**The data**
....

-- ==== Sys2Proof/Machine/BufferManager.lean ====
section
/-! DEFINITION. The buffer-manager commands (`40_buffer_manager.md`). Each execution of an acquire is one attempt
(rule R152). -/

namespace Sys2Proof.Machine

/-- The checks common to BM commands other than BM_INIT (rule R150): CB_VALID, then the port. -/
def State.bmCheck (s : State) (role : Option Port) : Option Code :=
  if s.cbValid = false then some .init
  else
    match role with
    | some p => if s.active = p then none else some .wrongState
    | none => none

/-- What BM_INIT writes (rule R151). -/
def State.initControlBlock (s : State) : State :=
  let z := s.storeZero (controlBlock s.cfg)
  let i := (z.store32 (stateAddr s.cfg 0) stIdle).store32 (stateAddr s.cfg 1) stIdle
  let b := (i.store32 (bufferSizeAddr s.cfg) s.cfg.bufSize).store32 (timeoutMsAddr s.cfg) s.cfg.timeoutMs
  (b.store32 (consumerReadyAddr s.cfg) 1).setCbValid true

/-- BM_INIT (rules R150, R151). -/
def execBmInit (s : State) : Host.Outcome State Fault Refusal :=
  if s.active = .C then .next (s.initControlBlock.fullFence.finish .ok) else .next (s.finish .wrongState)

/-- The scan of both state words (rules R155, R160). -/
def State.noteScan (s : State) : State := (s.noteRead (stateAddr s.cfg 0) 4).noteRead (stateAddr s.cfg 1) 4

/-- The timeout has elapsed (rules R155, R157, R160): `trunc_64(now - t0) >= a0`. -/
def State.timedOut (s : State) : Bool := decide (s.latch.a0.toNat ≤ (s.now - s.latch.t0).toNat)

/-- The end of an attempt that found no buffer: TIMEOUT, counted once, or a wait (rules R155, R157, R160). -/
def State.timeoutOrWait (s : State) (elapsed : Bool) : State :=
  if elapsed then (s.fadd32 (timeoutAddr s.cfg) 1).finish .timeout else s.wait

/-- A successful acquire: the state word changes hands and the handle is written (rules R153, R155, R160). -/
def State.grant (s : State) (i : BitVec 1) (free taken : Word) : State :=
  ((s.cas32 (stateAddr s.cfg i) free taken).writeHandle i).finish .ok

/-- A successful BM_ACQW attempt on buffer i also moves the round-robin pointer (rule R155). -/
def State.grantWrite (s : State) (i : BitVec 1) : State := (s.grant i stIdle stWriting).setLastUsed i

/-- The overrun is counted in the first attempt that finds both buffers busy, and in no other (rule R156). -/
def State.countOverrun (s : State) : State :=
  if s.latch.counted then s
  else (s.fadd32 (overrunAddr s.cfg) 1).updPort s.active fun ps =>
    { ps with latch := { ps.latch with counted := true } }

/-- One BM_ACQW attempt (rule R155). -/
def State.acqwAttempt (s : State) : State :=
  let first := s.lastUsed + 1
  let second := s.lastUsed
  if s.peek32 (stateAddr s.cfg first) = stIdle then s.noteScan.grantWrite first
  else if s.peek32 (stateAddr s.cfg second) = stIdle then s.noteScan.grantWrite second
  else s.noteScan.countOverrun.timeoutOrWait s.timedOut

/-- BM_ACQW (rules R150, R154). -/
def execBmAcqw (s : State) : Host.Outcome State Fault Refusal :=
  match s.bmCheck (some .P) with
  | some c => .next (s.finish c)
  | none => .next s.acqwAttempt

/-- The hand-off of BM_COMMIT and BM_RELEASE (rules R159, R163): on the expected state word, the new one, the counter,
the timestamp, a fence and the peer's doorbell in one step; else WRONG_STATE. -/
def State.handOff (s : State) (stAddr counter stamp : Nat) (held given : Word) (peer : Port) : State :=
  if s.peek32 stAddr = held then
    ((((s.cas32 stAddr held given).fadd32 counter 1).store64 stamp s.now).fullFence.raiseDoorbell peer).finish .ok
  else (s.noteRead stAddr 4).finish .wrongState

/-- BM_COMMIT (rules R150, R159). -/
def execBmCommit (s : State) : Host.Outcome State Fault Refusal :=
  match s.bmCheck (some .P) with
  | some c => .next (s.finish c)
  | none =>
    match bufferId s.latch.a0 with
    | none => .next (s.finish .invalid)
    | some i =>
      .next (s.handOff (stateAddr s.cfg i) (writeCountAddr s.cfg i) (lastWriteAddr s.cfg i) stWriting stReady .C)

/-- The buffer BM_ACQR takes (rules R160, R161): the READY one with the smaller `last_write_ts`, id 0 on a tie. -/
def State.readyBuffer (s : State) : Option (BitVec 1) :=
  let ready0 := s.peek32 (stateAddr s.cfg 0) == stReady
  let ready1 := s.peek32 (stateAddr s.cfg 1) == stReady
  let older1 := decide ((s.peek64 (lastWriteAddr s.cfg 1)).toNat < (s.peek64 (lastWriteAddr s.cfg 0)).toNat)
  match ready0, ready1 with
  | false, false => none
  | true, false => some 0
  | false, true => some 1
  | true, true => if older1 then some 1 else some 0

/-- The timestamps BM_ACQR reads, those of the READY buffers (rule R160). -/
def State.noteStamps (s : State) : State :=
  let n0 := if s.peek32 (stateAddr s.cfg 0) = stReady then s.noteRead (lastWriteAddr s.cfg 0) 8 else s
  if s.peek32 (stateAddr s.cfg 1) = stReady then n0.noteRead (lastWriteAddr s.cfg 1) 8 else n0

/-- One BM_ACQR attempt (rule R160). -/
def State.acqrAttempt (s : State) : State :=
  match s.readyBuffer with
  | some i => s.noteStamps.noteScan.grant i stReady stReading
  | none => s.noteScan.timeoutOrWait s.timedOut

/-- BM_ACQR (rules R150, R160). -/
def execBmAcqr (s : State) : Host.Outcome State Fault Refusal :=
  match s.bmCheck (some .C) with
  | some c => .next (s.finish c)
  | none => .next s.acqrAttempt

/-- BM_RELEASE (rules R150, R163). -/
def execBmRelease (s : State) : Host.Outcome State Fault Refusal :=
  match s.bmCheck (some .C) with
  | some c => .next (s.finish c)
  | none =>
    match bufferId s.latch.a0 with
    | none => .next (s.finish .invalid)
    | some i =>
      .next (s.handOff (stateAddr s.cfg i) (readCountAddr s.cfg i) (lastReadAddr s.cfg i) stReading stIdle .P)

/-- BM_STATE (rules R150, R164). -/
def execBmState (s : State) : Host.Outcome State Fault Refusal :=
  match s.bmCheck none with
  | some c => .next (s.finish c)
  | none =>
    match bufferId s.latch.a0 with
    | none => .next (s.finish .invalid)
    | some i =>
      let a := stateAddr s.cfg i
      .next (((s.noteRead a 4).setRes0 (s.peek32 a)).finish .ok)

/-- A BM_STATS selector that reads a u32 field: its value to RES0 (rule R165). -/
def State.stat32 (s : State) (a : Nat) : State := ((s.noteRead a 4).setRes0 (s.peek32 a)).finish .ok

/-- A BM_STATS selector that reads a u64 field: bits 31:0 to RES0, bits 63:32 to RES1 (rule R165). -/
def State.stat64 (s : State) (a : Nat) : State :=
  let v := s.peek64 a
  (((s.noteRead a 8).setRes0 (v.extractLsb' 0 32)).setRes1 (v.extractLsb' 32 32)).finish .ok

/-- The fields of a snapshot (rule R165), selectors 0 to 9: address and bytes. -/
def snapshotFields (c : Config) : List (Nat × Nat) :=
  [(writeCountAddr c 0, 4), (writeCountAddr c 1, 4), (readCountAddr c 0, 4), (readCountAddr c 1, 4),
   (overrunAddr c, 4), (timeoutAddr c, 4),
   (lastWriteAddr c 0, 8), (lastWriteAddr c 1, 8), (lastReadAddr c 0, 8), (lastReadAddr c 1, 8)]

/-- The 56 bytes of a snapshot (rule R165): the six counters, then the four timestamps. -/
def State.snapshotBytes (s : State) : List Byte :=
  (snapshotFields s.cfg).flatMap fun f => s.peek (some s.active) f.1 f.2

/-- The refusals of selector 13 (rule R165). -/
def snapshotRefused (c : Config) (a : Nat) : Bool :=
  let r : Region := ⟨a, 56⟩
  decide (a = 0) || !aligned 8 a || !inWindow c r || r.overlaps (definedFields c)

/-- BM_STATS selector 13 (rule R165): a snapshot to memory. -/
def State.snapshot (s : State) : State :=
  let a := s.latch.a0.toNat
  if snapshotRefused s.cfg a then s.finish .invalid
  else
    let t := (snapshotFields s.cfg).foldl (fun u f => u.noteRead f.1 f.2) s
    (t.store a s.snapshotBytes).finish .ok

/-- BM_STATS by selector (rule R165). -/
def State.stats (s : State) : Nat → State
  | 0 => s.stat32 (writeCountAddr s.cfg 0)
  | 1 => s.stat32 (writeCountAddr s.cfg 1)
  | 2 => s.stat32 (readCountAddr s.cfg 0)
  | 3 => s.stat32 (readCountAddr s.cfg 1)
  | 4 => s.stat32 (overrunAddr s.cfg)
  | 5 => s.stat32 (timeoutAddr s.cfg)
  | 6 => s.stat64 (lastWriteAddr s.cfg 0)
  | 7 => s.stat64 (lastWriteAddr s.cfg 1)
  | 8 => s.stat64 (lastReadAddr s.cfg 0)
  | 9 => s.stat64 (lastReadAddr s.cfg 1)
  | 10 => s.stat32 (bufferSizeAddr s.cfg)
  | 11 => s.stat32 (timeoutMsAddr s.cfg)
  | 12 => s.stat32 (consumerReadyAddr s.cfg)
  | 13 => s.snapshot
  | _ => s.finish .invalid

/-- BM_STATS (rules R150, R165). -/
def execBmStats (selector : Nat) (s : State) : Host.Outcome State Fault Refusal :=
  match s.bmCheck none with
  | some c => .next (s.finish c)
  | none => .next (s.stats selector)

end Sys2Proof.Machine
end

....

**What the exercise asks**
Take every line from the data that includes the word "given".

**Answer to the exercise**
def State.handOff (s : State) (stAddr counter stamp : Nat) (held given : Word) (peer : Port) : State :=
    ((((s.cas32 stAddr held given).fadd32 counter 1).store64 stamp s.now).fullFence.raiseDoorbell peer).finish .ok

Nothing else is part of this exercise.